5. OETBs for Cancer Cells Detection

The electrochemical detection of cancer cells typically involves the identification of metabolites and tumor markers, as well as the tissue and morphological features associated with cancer cells [111,112,113]. Cancer cell metabolism often leads to the generation or release of specific metabolites [114,115]. Tumor markers are specific molecules that are produced and released into bodily fluids during cancer development [116]. Morphological characteristics refer to the irregular and atypical features observed in cancer cells compared to normal cells, as well as the formation of structures with specific compositions [117,118]. The previously mentioned cancer cell metabolites, e.g., lactate and sialic acid, will not be further expanded upon in this discussion. The focus of this discussion is on tumor markers and their tissue and morphological features.

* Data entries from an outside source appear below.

/-! ### setStatus -/

@[simp] theorem setStatus_status (s : State) (t : Status) : (s.setStatus t).status = t := rfl
@[simp] theorem setStatus_mem (s : State) (t : Status) : (s.setStatus t).mem = s.mem := rfl
@[simp] theorem setStatus_v (s : State) (t : Status) : (s.setStatus t).v = s.v := rfl
@[simp] theorem setStatus_i (s : State) (t : Status) : (s.setStatus t).i = s.i := rfl
@[simp] theorem setStatus_pc (s : State) (t : Status) : (s.setStatus t).pc = s.pc := rfl
@[simp] theorem setStatus_stack (s : State) (t : Status) : (s.setStatus t).stack = s.stack := rfl
@[simp] theorem setStatus_dt (s : State) (t : Status) : (s.setStatus t).dt = s.dt := rfl
@[simp] theorem setStatus_st (s : State) (t : Status) : (s.setStatus t).st = s.st := rfl
@[simp] theorem setStatus_flags (s : State) (t : Status) : (s.setStatus t).flags = s.flags := rfl
@[simp] theorem setStatus_hires (s : State) (t : Status) : (s.setStatus t).hires = s.hires := rfl
@[simp] theorem setStatus_fb (s : State) (t : Status) : (s.setStatus t).fb = s.fb := rfl
@[simp] theorem setStatus_keys (s : State) (t : Status) : (s.setStatus t).keys = s.keys := rfl
@[simp] theorem setStatus_drawCount (s : State) (t : Status) : (s.setStatus t).drawCount = s.drawCount := rfl
@[simp] theorem setStatus_config (s : State) (t : Status) : (s.setStatus t).config = s.config := rfl
@[simp] theorem reg_setStatus (s : State) (t : Status) (y : VReg) : (s.setStatus t).reg y = s.reg y := rfl
@[simp] theorem flagSlot_setStatus (s : State) (t : Status) (y : VReg) : (s.setStatus t).flagSlot y = s.flagSlot y := rfl
@[simp] theorem readByte_setStatus (s : State) (t : Status) (k : Nat) : (s.setStatus t).readByte k = s.readByte k := rfl
@[simp] theorem width_setStatus (s : State) (t : Status) : (s.setStatus t).width = s.width := rfl
@[simp] theorem height_setStatus (s : State) (t : Status) : (s.setStatus t).height = s.height := rfl
@[simp] theorem keyHeld_setStatus (s : State) (t : Status) (k : Nat) : (s.setStatus t).keyHeld k = s.keyHeld k := rfl
@[simp] theorem pixel_setStatus (s : State) (t : Status) (p q : Nat) : (s.setStatus t).pixel p q = s.pixel p q := rfl

/-! ### setHires -/

@[simp] theorem setHires_status (s : State) (h : Bool) : (s.setHires h).status = s.status := rfl
@[simp] theorem setHires_mem (s : State) (h : Bool) : (s.setHires h).mem = s.mem := rfl
@[simp] theorem setHires_v (s : State) (h : Bool) : (s.setHires h).v = s.v := rfl
@[simp] theorem setHires_i (s : State) (h : Bool) : (s.setHires h).i = s.i := rfl
@[simp] theorem setHires_pc (s : State) (h : Bool) : (s.setHires h).pc = s.pc := rfl
@[simp] theorem setHires_stack (s : State) (h : Bool) : (s.setHires h).stack = s.stack := rfl
@[simp] theorem setHires_dt (s : State) (h : Bool) : (s.setHires h).dt = s.dt := rfl
@[simp] theorem setHires_st (s : State) (h : Bool) : (s.setHires h).st = s.st := rfl
@[simp] theorem setHires_flags (s : State) (h : Bool) : (s.setHires h).flags = s.flags := rfl
@[simp] theorem setHires_hires (s : State) (h : Bool) : (s.setHires h).hires = h := rfl
@[simp] theorem setHires_fb (s : State) (h : Bool) : (s.setHires h).fb = s.fb := rfl
@[simp] theorem setHires_keys (s : State) (h : Bool) : (s.setHires h).keys = s.keys := rfl
@[simp] theorem setHires_drawCount (s : State) (h : Bool) : (s.setHires h).drawCount = s.drawCount := rfl
@[simp] theorem setHires_config (s : State) (h : Bool) : (s.setHires h).config = s.config := rfl
@[simp] theorem reg_setHires (s : State) (h : Bool) (y : VReg) : (s.setHires h).reg y = s.reg y := rfl
@[simp] theorem flagSlot_setHires (s : State) (h : Bool) (y : VReg) : (s.setHires h).flagSlot y = s.flagSlot y := rfl
@[simp] theorem readByte_setHires (s : State) (h : Bool) (k : Nat) : (s.setHires h).readByte k = s.readByte k := rfl
@[simp] theorem keyHeld_setHires (s : State) (h : Bool) (k : Nat) : (s.setHires h).keyHeld k = s.keyHeld k := rfl

/-! ### setFb -/

@[simp] theorem setFb_status (s : State) (l : List Nat) : (s.setFb l).status = s.status := rfl
@[simp] theorem setFb_mem (s : State) (l : List Nat) : (s.setFb l).mem = s.mem := rfl
@[simp] theorem setFb_v (s : State) (l : List Nat) : (s.setFb l).v = s.v := rfl
@[simp] theorem setFb_i (s : State) (l : List Nat) : (s.setFb l).i = s.i := rfl
@[simp] theorem setFb_pc (s : State) (l : List Nat) : (s.setFb l).pc = s.pc := rfl
@[simp] theorem setFb_stack (s : State) (l : List Nat) : (s.setFb l).stack = s.stack := rfl
@[simp] theorem setFb_dt (s : State) (l : List Nat) : (s.setFb l).dt = s.dt := rfl
@[simp] theorem setFb_st (s : State) (l : List Nat) : (s.setFb l).st = s.st := rfl
@[simp] theorem setFb_flags (s : State) (l : List Nat) : (s.setFb l).flags = s.flags := rfl
@[simp] theorem setFb_hires (s : State) (l : List Nat) : (s.setFb l).hires = s.hires := rfl
@[simp] theorem setFb_fb (s : State) (l : List Nat) : (s.setFb l).fb = l := rfl
@[simp] theorem setFb_keys (s : State) (l : List Nat) : (s.setFb l).keys = s.keys := rfl
@[simp] theorem setFb_drawCount (s : State) (l : List Nat) : (s.setFb l).drawCount = s.drawCount := rfl
@[simp] theorem setFb_config (s : State) (l : List Nat) : (s.setFb l).config = s.config := rfl
@[simp] theorem reg_setFb (s : State) (l : List Nat) (y : VReg) : (s.setFb l).reg y = s.reg y := rfl
@[simp] theorem flagSlot_setFb (s : State) (l : List Nat) (y : VReg) : (s.setFb l).flagSlot y = s.flagSlot y := rfl
@[simp] theorem readByte_setFb (s : State) (l : List Nat) (k : Nat) : (s.setFb l).readByte k = s.readByte k := rfl
@[simp] theorem width_setFb (s : State) (l : List Nat) : (s.setFb l).width = s.width := rfl
@[simp] theorem height_setFb (s : State) (l : List Nat) : (s.setFb l).height = s.height := rfl
@[simp] theorem keyHeld_setFb (s : State) (l : List Nat) (k : Nat) : (s.setFb l).keyHeld k = s.keyHeld k := rfl

/-! ### setKeys -/

@[simp] theorem setKeys_status (s : State) (l : List Nat) : (s.setKeys l).status = s.status := rfl
@[simp] theorem setKeys_mem (s : State) (l : List Nat) : (s.setKeys l).mem = s.mem := rfl
@[simp] theorem setKeys_v (s : State) (l : List Nat) : (s.setKeys l).v = s.v := rfl
@[simp] theorem setKeys_i (s : State) (l : List Nat) : (s.setKeys l).i = s.i := rfl
@[simp] theorem setKeys_pc (s : State) (l : List Nat) : (s.setKeys l).pc = s.pc := rfl
@[simp] theorem setKeys_stack (s : State) (l : List Nat) : (s.setKeys l).stack = s.stack := rfl
@[simp] theorem setKeys_dt (s : State) (l : List Nat) : (s.setKeys l).dt = s.dt := rfl
@[simp] theorem setKeys_st (s : State) (l : List Nat) : (s.setKeys l).st = s.st := rfl
@[simp] theorem setKeys_flags (s : State) (l : List Nat) : (s.setKeys l).flags = s.flags := rfl
@[simp] theorem setKeys_hires (s : State) (l : List Nat) : (s.setKeys l).hires = s.hires := rfl
@[simp] theorem setKeys_fb (s : State) (l : List Nat) : (s.setKeys l).fb = s.fb := rfl
@[simp] theorem setKeys_keys (s : State) (l : List Nat) : (s.setKeys l).keys = l := rfl
@[simp] theorem setKeys_drawCount (s : State) (l : List Nat) : (s.setKeys l).drawCount = s.drawCount := rfl
@[simp] theorem setKeys_config (s : State) (l : List Nat) : (s.setKeys l).config = s.config := rfl
@[simp] theorem reg_setKeys (s : State) (l : List Nat) (y : VReg) : (s.setKeys l).reg y = s.reg y := rfl
@[simp] theorem flagSlot_setKeys (s : State) (l : List Nat) (y : VReg) : (s.setKeys l).flagSlot y = s.flagSlot y := rfl
@[simp] theorem readByte_setKeys (s : State) (l : List Nat) (k : Nat) : (s.setKeys l).readByte k = s.readByte k := rfl
@[simp] theorem width_setKeys (s : State) (l : List Nat) : (s.setKeys l).width = s.width := rfl
@[simp] theorem height_setKeys (s : State) (l : List Nat) : (s.setKeys l).height = s.height := rfl
@[simp] theorem pixel_setKeys (s : State) (l : List Nat) (p q : Nat) : (s.setKeys l).pixel p q = s.pixel p q := rfl

/-! ### setMem -/

@[simp] theorem setMem_status (s : State) (m : Memory) : (s.setMem m).status = s.status := rfl
@[simp] theorem setMem_mem (s : State) (m : Memory) : (s.setMem m).mem = m := rfl
@[simp] theorem setMem_v (s : State) (m : Memory) : (s.setMem m).v = s.v := rfl
@[simp] theorem setMem_i (s : State) (m : Memory) : (s.setMem m).i = s.i := rfl
@[simp] theorem setMem_pc (s : State) (m : Memory) : (s.setMem m).pc = s.pc := rfl
@[simp] theorem setMem_stack (s : State) (m : Memory) : (s.setMem m).stack = s.stack := rfl
@[simp] theorem setMem_dt (s : State) (m : Memory) : (s.setMem m).dt = s.dt := rfl
@[simp] theorem setMem_st (s : State) (m : Memory) : (s.setMem m).st = s.st := rfl
@[simp] theorem setMem_flags (s : State) (m : Memory) : (s.setMem m).flags = s.flags := rfl
@[simp] theorem setMem_hires (s : State) (m : Memory) : (s.setMem m).hires = s.hires := rfl
@[simp] theorem setMem_fb (s : State) (m : Memory) : (s.setMem m).fb = s.fb := rfl
@[simp] theorem setMem_keys (s : State) (m : Memory) : (s.setMem m).keys = s.keys := rfl
@[simp] theorem setMem_drawCount (s : State) (m : Memory) : (s.setMem m).drawCount = s.drawCount := rfl
@[simp] theorem setMem_config (s : State) (m : Memory) : (s.setMem m).config = s.config := rfl
@[simp] theorem reg_setMem (s : State) (m : Memory) (y : VReg) : (s.setMem m).reg y = s.reg y := rfl
@[simp] theorem flagSlot_setMem (s : State) (m : Memory) (y : VReg) : (s.setMem m).flagSlot y = s.flagSlot y := rfl
@[simp] theorem width_setMem (s : State) (m : Memory) : (s.setMem m).width = s.width := rfl
@[simp] theorem height_setMem (s : State) (m : Memory) : (s.setMem m).height = s.height := rfl
@[simp] theorem keyHeld_setMem (s : State) (m : Memory) (k : Nat) : (s.setMem m).keyHeld k = s.keyHeld k := rfl
@[simp] theorem pixel_setMem (s : State) (m : Memory) (p q : Nat) : (s.setMem m).pixel p q = s.pixel p q := rfl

5.1. Tumor Markers Detection

Proteins serve as commonly utilized cancer markers in the field of oncology [119,120]. However, traditional protein sensors may lack the required sensitivity when detecting certain biomarkers with extremely low concentrations in physiological environments due to the typically weak interactions between proteins and organic semiconductors. OETBs can address this limitation by providing an enhanced sensitivity through their inherent amplification capability. These OETBs demonstrate an ability to specifically detect cancer markers, e.g., human epidermal growth factor receptor 2, with a detection limit as low as 10 fg mL−1 [121].
Glycoproteins, as protein–sugar complexes, are essential components found on cell surfaces in eukaryotic cells, playing key roles in cancer progression [122,123,124]. A specially designed OETB, incorporating a PEDOT–PSS channel and a gate electrode modified with poly dimethyl diallyl ammonium chloride/multi-walled CNTs has been proven to effectively and specifically bind mannose and detect glycan molecules onto the surface of cancer cells (Figure 8a) [125]. The OETB generates direct current signals that are influenced by the mannose content on the cell surfaces, thereby impacting the captured cell count. It exhibits significant current responses even at low concentrations of cancer cells (i.e., 10 cells/μL). Moreover, by modifying the lectin and aptamer sequences, the OETB can be adapted for the analysis of various glycans and cancer cells.
Prostate-specific antigen, a serine protease regulated by androgens, is widely used as a serum biomarker for preoperative diagnosis and screening of prostate cancer [128,129,130]. The impressive sensitivity and expanded dynamic range of the OETBs were achieved by leveraging the signal amplification effect of Au NPs. The OETBs comprising PEDOT: PSS and conjugated with Au NPs linked to secondary antibodies, exhibited a remarkable detection limit of 1 pg/mL for the prostate-specific antigen-α1-antichymotrypsin complex [131].
Circulating tumor cells have emerged as valuable tumor biomarkers in liquid biopsy, as they originate from primary tumors and enter the circulatory system [132,133]. A specialized OETB based on PEDOT–PSS channel and poly(dimethylsiloxane) (PDMS) reservoir can detect these circulating tumor cells (Figure 8b) [126]. It utilizes chemically conjugated specific antibodies on the conductive film surface to selectively capture tumor cells. By monitoring the effective gate voltage potential shift, the number of captured cells on the conductive film can be determined, enabling accurate cell detection and high-throughput screening. For instance, when the concentration of cancer cells reached 5000, the captured cells completely covered the PEDOT–PSS surface, resulting in an observed effective gate voltage shift of approximately 63 mV.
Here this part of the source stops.